J.B.’s mother had been a faerie queen of her own court before I’d killed her. Unlike most creatures, she had chosen not the Door but an existence as a ghost. I think she did it just to piss off me and J.B.

“The spell will keep her out of the Agency and out of my home, but it won’t stop her from hanging around outside and driving me crazy. Try not to burn down the hospital.”

He hung up before I could respond.

“Why does everyone think I’m going to destroy a building as soon as I walk into it?” I asked Samiel.

Your track record speaks for itself.

“But those were accidents,” I protested.

Most people don’t have those kinds of accidents more than once.

“Most people don’t have supernatural enemies trying to kill them every second of the day, either,” I said, standing up cautiously.

The shower and the food had gone a long way toward making me feel human. I felt better equipped to fight another horde of vampires, although with any luck I wouldn’t have to.

The barricades were north of the bridges that crossed the Chicago River. I didn’t know how long city authorities would be able to contain the vamps in that area once the monsters ran through their food supply.

Of course, they would likely be evacuating most of the Loop and Michigan Avenue soon. And if they moved the patients at the hospital, we would have a lot of trouble finding Chloe.

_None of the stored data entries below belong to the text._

-- ==== Sys2Proof/Machine/Tile.lean ====
section
/-! DEFINITION. Tile-store handles and the issue of tile operations (10 R201 to R211, R221, R222). -/

namespace Sys2Proof.Machine

open Sys2Proof (Byte Word DWord Instr)

/-! ### Handles -/

/-- The COUNT code of a tile count. -/
def countCode (c : Nat) : Nat := match c with | 1 => 0 | 2 => 1 | 4 => 2 | 8 => 3 | _ => 4

/-- A handle's value (10 Table 10-1): ENGINE is 0 while unbound. -/
def handleValue (r : TileRange) : Word :=
  BitVec.ofNat 32 (r.core + (if r.bound then r.engine * 256 else 0) + r.base * 1024 + countCode r.count * 2 ^ 16 + r.gen * 2 ^ 19)

/-- The value in a slot. -/
def slotValue (t : Thread) (slot : Nat) : Word := if slot = 0 then t.handle0 else t.handle1

def setSlot (t : Thread) (slot : Nat) (v : Word) : Thread :=
  if slot = 0 then { t with handle0 := v } else { t with handle1 := v }

/-- A value names the handle of a slot: all but the ENGINE bits agree (10 R202). -/
def namesSlot (v h : Word) : Bool := decide (v ≠ 0) && decide (v.toNat / 1024 = h.toNat / 1024) && decide (v.toNat % 256 = h.toNat % 256)

/-- `resolve` (10 R202). -/
def resolve (t : Thread) (h : Word) : Except LaneEnd Nat :=
  if h = 0 ∨ h = 1 then (if slotValue t h.toNat = 0 then .error (.trap .staleHandle) else .ok h.toNat)
  else if namesSlot t.handle0 h then .ok 0
  else if namesSlot t.handle1 h then .ok 1
  else .error (.trap .staleHandle)

/-- The tile count of a handle value. -/
def handleCount (v : Word) : Nat := 2 ^ (v.toNat / 2 ^ 16 % 8)

def rangeAt (s : State) (id : Nat) : Option TileRange := s.tileRanges.find? fun r => decide (r.id = id)

def mapRange (s : State) (id : Nat) (f : TileRange → TileRange) : State :=
  { s with tileRanges := s.tileRanges.map fun r => if r.id = id then f r else r }

def dropRange (s : State) (id : Nat) : State := { s with tileRanges := s.tileRanges.filter fun r => decide (r.id ≠ id) }

/-- The range of the handle in a thread's slot. -/
def slotRange (s : State) (t : Thread) (slot : Nat) : Option TileRange :=
  s.tileRanges.find? fun r => decide (r.launch = t.launch) && decide (r.thread = t.thread) && decide (r.slot = slot)
    && !r.freeing && !r.incoming

/-- Its number; 0 is none's. -/
def slotRangeId (s : State) (t : Thread) (slot : Nat) : Nat := ((slotRange s t slot).map TileRange.id).getD 0

/-- Tiles b to b + c - 1 of an engine are held or reserved by some range. -/
def tilesTaken (s : State) (core engine b c : Nat) : Bool :=
  s.tileRanges.any fun r => decide (r.core = core) && decide (r.engine = engine) && !r.saved
    && decide (b < r.base + r.count) && decide (r.base < b + c)

/-- The lowest engine on which a range is free. -/
def freeEngine (s : State) (core b c : Nat) : Option Nat :=
  [0, 1, 2, 3].find? fun e => !tilesTaken s core e b c && !(coreOf s core).enginesOff.contains e

/-- The lowest base of `c` free tiles, with its lowest engine (10 R203). -/
def findTiles (s : State) (core c : Nat) : Option (Nat × Nat) :=
  ((List.range (64 / c)).filterMap fun i => (freeEngine s core (i * c) c).map fun e => (i * c, e)).head?

/-- The generation after one (10 R203). -/
def nextGen (g : Nat) : Nat := if g = 8191 then 1 else g + 1

/-- A range of `c` tiles given to a thread's slot on a core. -/
def grantTiles (s : State) (core c launch thread slot : Nat) (incoming : Bool) : Option (State × TileRange) :=
  match findTiles s core c with
  | none => none
  | some (b, e) =>
    let g := nextGen (coreOf s core).gen
    let r : TileRange := { id := s.nextOp, core := core, engine := e, base := b, count := c, gen := g, launch := launch,
                           thread := thread, slot := slot, incoming := incoming }
    some ({ mapCore s core (fun x => { x with gen := g }) with tileRanges := s.tileRanges ++ [r], nextOp := s.nextOp + 1 }, r)

/-- `mtile.alloc` in one lane (10 R203): d := 0 where it is refused. -/
def laneAlloc (d a : BitVec 7) (s : State) (iss : Issue) (t : Thread) : Except LaneEnd State :=
  match src32 s iss t a with
  | .error e => .error e
  | .ok (c, t1) =>
    let no := putThread s (put32 iss d 0 t1)
    if !([1, 2, 4, 8, 16].contains c.toNat) || (decide (t1.handle0 ≠ 0) && decide (t1.handle1 ≠ 0)) then .ok no
    else
      let slot := if t1.handle0 = 0 then 0 else 1
      match grantTiles s t1.core c.toNat t1.launch t1.thread slot false with
      | none => .ok no
      | some (s1, r) => .ok (putThread s1 (setSlot (put32 iss d (handleValue r) t1) slot (handleValue r)))

/-- A slot emptied, its range to be freed when its operations are complete (10 R204). -/
def freeSlot (s : State) (t : Thread) (slot : Nat) : State :=
  if slotValue t slot = 0 then s
  else mapRange (putThread s (setSlot t slot 0)) (slotRangeId s t slot) fun r => { r with freeing := true }

/-- `mtile.free` in one lane. -/
def laneTileFree (a : BitVec 7) (s : State) (iss : Issue) (t : Thread) : Except LaneEnd State :=
  match src32 s iss t a with
  | .error e => .error e
  | .ok (h, t1) =>
    match resolve t1 h with
    | .error e => .error e
    | .ok k => .ok (freeSlot (putThread s t1) t1 k)

/-! ### Operations of a handle -/

def isTask (o : TileOp) : Bool := o.kind == .task || o.kind == .sparseTask

def opsOf (s : State) (id : Nat) : List TileOp := s.tileOps.filter fun o => decide (o.range = id)

/-- Steps of a task: K/32 (10 Table 10-5). -/
def taskSteps (o : TileOp) : Nat := o.shape.toNat / 2 ^ 16 % 2048 + 1

/-- What `mprog` shows of the handle in a slot (10 R221); a pending marker is no operation of PEND (log 68). -/
def progress (s : State) (t : Thread) (slot : Nat) : Word :=
  let ops := opsOf s (slotRangeId s t slot)
  let last := (ops.filter isTask).getLast?
  let step := match last with
    | some o => if o.state = .complete then taskSteps o else o.step
    | none => 0
  let susp := match last with
    | some o => (match o.state with | .suspended _ => true | _ => false)
    | none => false
  let pend := ops.any fun o => o.kind != .fence && o.state != .complete
  let eng := match slotRange s t slot with
    | some r => if r.bound then 2 ^ 12 + r.engine * 2 ^ 13 else 0
    | none => 0
  BitVec.ofNat 32 (step + eng + (if pend then 2 ^ 15 else 0) + (if susp then 2 ^ 16 else 0))

/-- `mprog` in one lane. -/
def laneMprog (d a : BitVec 7) (s : State) (iss : Issue) (t : Thread) : Except LaneEnd Thread :=
  match src32 s iss t a with
  | .error e => .error e
  | .ok (h, t1) =>
    match resolve t1 h with
    | .error e => .error e
    | .ok k => .ok (put32 iss d (progress s t1 k) t1)

/-- Operations the scheduler of a core holds, those among them that a pre-emption has set aside (log 84). -/
def heldOps (s : State) (core : Nat) : Nat :=
  (s.tileOps.filter fun o => decide (o.core = core) && o.kind != .fence && o.state != .complete).length

/-- An operation entered for a thread, in its open batch unless it is a marker (10 R211, R215). -/
def enterOp (s : State) (t : Thread) (o : TileOp) : State :=
  let o1 := { o with id := s.nextOp, core := t.core, launch := t.launch, gang := t.gang, thread := t.thread,
                     segs := (gangOf s t).segs, tag := t.efftag }
  let t1 := if o.kind = .fence then t
    else { t with openBatch := { t.openBatch with issued := true, ops := t.openBatch.ops ++ [s.nextOp] } }
  putThread { s with tileOps := s.tileOps ++ [o1], nextOp := s.nextOp + 1 } t1

/-- An operation with nothing but its kind and range. -/
def bareOp (k : TileKind) (range : Nat) : TileOp :=
  { id := 0, core := 0, launch := 0, gang := 0, thread := 0, range := range, kind := k }

/-! ### The format word and the shape -/

/-- A valid combination (10 Table 10-3). -/
def formatOk (f : Word) : Bool :=
  let v := f.toNat
  let a := v % 16
  let b := v / 16 % 16
  let acc := v / 256 % 4
  let sa := v / 1024 % 2
  let sb := v / 2048 % 2
  let syn := v / 4096 % 4
  let eight := fun x => decide (x = 2) || decide (x = 3)
  decide (v / 2 ^ 14 = 0) && decide (acc ≤ 1)
    && ((decide (a = 0) && decide (b = 0) && decide (syn = 0) && decide (sa = 0) && decide (sb = 0))
      || (decide (a = 1) && decide (b = 1) && decide (syn = 0) && decide (sa = 0) && decide (sb = 0))
      || (decide (a = 7) && decide (b = 7) && (decide (syn = 1) || decide (syn = 2)) && decide (sa = 0) && decide (sb = 0))
      || (eight a && eight b && decide (syn = 0))
      || (decide (a = 4) && decide (b = 4) && decide (syn = 0) && decide (sa = 1) && decide (sb = 1))
      || (eight a && decide (b = 5) && decide (syn = 0) && decide (sb = 1))
      || (decide (a = 0) && decide (b = 5) && decide (syn = 0) && decide (sa = 0) && decide (sb = 1))
      || (decide (a = 6) && decide (b = 6) && decide (syn = 0) && decide (sa = 0) && decide (sb = 0)))

/-- Bits of an element type (10 Table 10-2). -/
def typeBits (ty : Nat) : Nat := match ty with | 0 => 16 | 1 => 16 | 4 => 4 | 7 => 32 | _ => 8

/-- M / 32, N / 32, K of a shape word (10 Table 10-5). -/
def shapeM (w : Word) : Nat := 2 ^ (w.toNat % 4)

def shapeN (w : Word) : Nat := 2 ^ (w.toNat / 4 % 4)

def shapeK (w : Word) : Nat := 32 * (w.toNat / 2 ^ 16 % 2048 + 1)

def shapeRmask (w : Word) : Bool := decide (w.toNat / 16 % 2 = 1)

def shapeBdep (w : Word) : Bool := decide (w.toNat / 32 % 2 = 1)

/-- A reserved bit or value of SHAPE, DEP or the last register (10 R211). -/
def shapeBad (sparse : Bool) (shape dep last : Word) : Bool :=
  decide (shape.toNat / 64 % 2 ^ 10 ≠ 0) || decide (shape.toNat / 2 ^ 27 ≠ 0) || decide (dep.toNat / 2 ^ 16 ≠ 0)
    || decide (shape.toNat % 4 = 3) || decide (shape.toNat / 4 % 4 = 3) || (sparse && shapeRmask shape) || decide (last ≠ 0)

/-- Ranges checked one after another as tile operands (10 R211). -/
def checkRanges (s : State) (t : Thread) : List (DWord × Nat) → Except LaneEnd Unit
  | [] => .ok ()
  | (p, n) :: rest =>
    match decodePointer s (accessorOf s t) .tileOperand p n 1 with
    | .error e => .error e
    | .ok _ => checkRanges s t rest

/-- The ranges of a task, in the order of R211. -/
def taskRanges (sparse : Bool) (f : Word) (o : TileOp) : List (DWord × Nat) :=
  let m := 32 * shapeM o.shape
  let n := 32 * shapeN o.shape
  let k := shapeK o.shape
  [(o.pa, (m - 1) * o.sa.toNat + k * typeBits (f.toNat % 16) / 8),
   (o.pb, (n - 1) * o.sb.toNat + k * typeBits (f.toNat / 16 % 16) / 8)]
    ++ (if f.toNat / 1024 % 2 = 1 then [(o.psa, m * k / 32)] else [])
    ++ (if f.toNat / 2048 % 2 = 1 then [(o.psb, n * k / 32)] else [])
    ++ (if sparse then [(o.pm, 4 * k * (shapeM o.shape + shapeN o.shape))]
        else if shapeRmask o.shape then [(o.pm, 4 * shapeM o.shape)] else [])

/-- The task of a block (10 Table 10-4). -/
def blockTask (sparse : Bool) (f : Word) (n range : Nat) (t : Thread) : TileOp :=
  let shape := blockReg t (n + 5)
  { bareOp (if sparse then .sparseTask else .task) range with
    fmt := f, pa := blockPair t n, pb := blockPair t (n + 2), shape := shape, sa := blockReg t (n + 6),
    sb := blockReg t (n + 7), psa := blockPair t (n + 8), psb := blockPair t (n + 10), pm := blockPair t (n + 12),
    bdep := if shapeBdep shape then some ((blockReg t (n + 14)).toNat % 2 ^ 16) else none }

/-- The last checks of a task: its alignments (10 R211). -/
def taskAligned (sparse : Bool) (o : TileOp) : Bool :=
  decide (o.pa.toNat % 16 = 0) && decide (o.pb.toNat % 16 = 0) && decide (o.sa.toNat % 16 = 0)
    && decide (o.sb.toNat % 16 = 0) && (!(sparse || shapeRmask o.shape) || decide (o.pm.toNat % 4 = 0))

/-- The checks of R211 in order: the task to enter, or a trap. -/
def checkTask (sparse : Bool) (f : Word) (n : Nat) (s : State) (t : Thread) : Except LaneEnd TileOp :=
  match resolve t (blockReg t (n + 4)) with
  | .error e => .error e
  | .ok k =>
    let v := slotValue t k
    let o := blockTask sparse f n (slotRangeId s t k) t
    if shapeBad sparse o.shape (blockReg t (n + 14)) (blockReg t (n + 15)) then .error (.trap .illegalOperand)
    else if handleCount v < shapeM o.shape * shapeN o.shape then .error (.trap .illegalOperand)
    else if o.bdep.isSome && decide (2 ^ 15 ≤ (t.bsealed.toNat + 2 ^ 16 - o.bdep.getD 0) % 2 ^ 16) then
      .error (.trap .illegalOperand)
    else
      match checkRanges s t (taskRanges sparse f o) with
      | .error e => .error e
      | .ok () => if taskAligned sparse o then .ok o else .error (.trap .misaligned)

/-- The elected lane's task entered, or the group waits for the scheduler (10 R211). -/
def laneTask (sparse : Bool) (a : BitVec 7) (n : Nat) (s : State) (iss : Issue) (t : Thread) : Except LaneEnd State :=
  match src32 s iss t a with
  | .error e => .error e
  | .ok (f, t1) =>
    match checkTask sparse f n s t1 with
    | .error e => .error e
    | .ok o => if Config.schedulerOps ≤ heldOps s t1.core then .ok (waitGroup .queue s) else .ok (enterOp s t1 o)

“She’s probably safer away from me, anyway,” I muttered. The sad fact of my life was that the low mortality rate of my companions was more luck than anything else. Since Gabriel had died I’d been braced for impact, waiting for the next, inevitable loss.

What was that? Samiel signed. You have to look at me when you’re talking or else I can’t read your lips.

“Nothing,” I said. “Let’s go get Chloe.”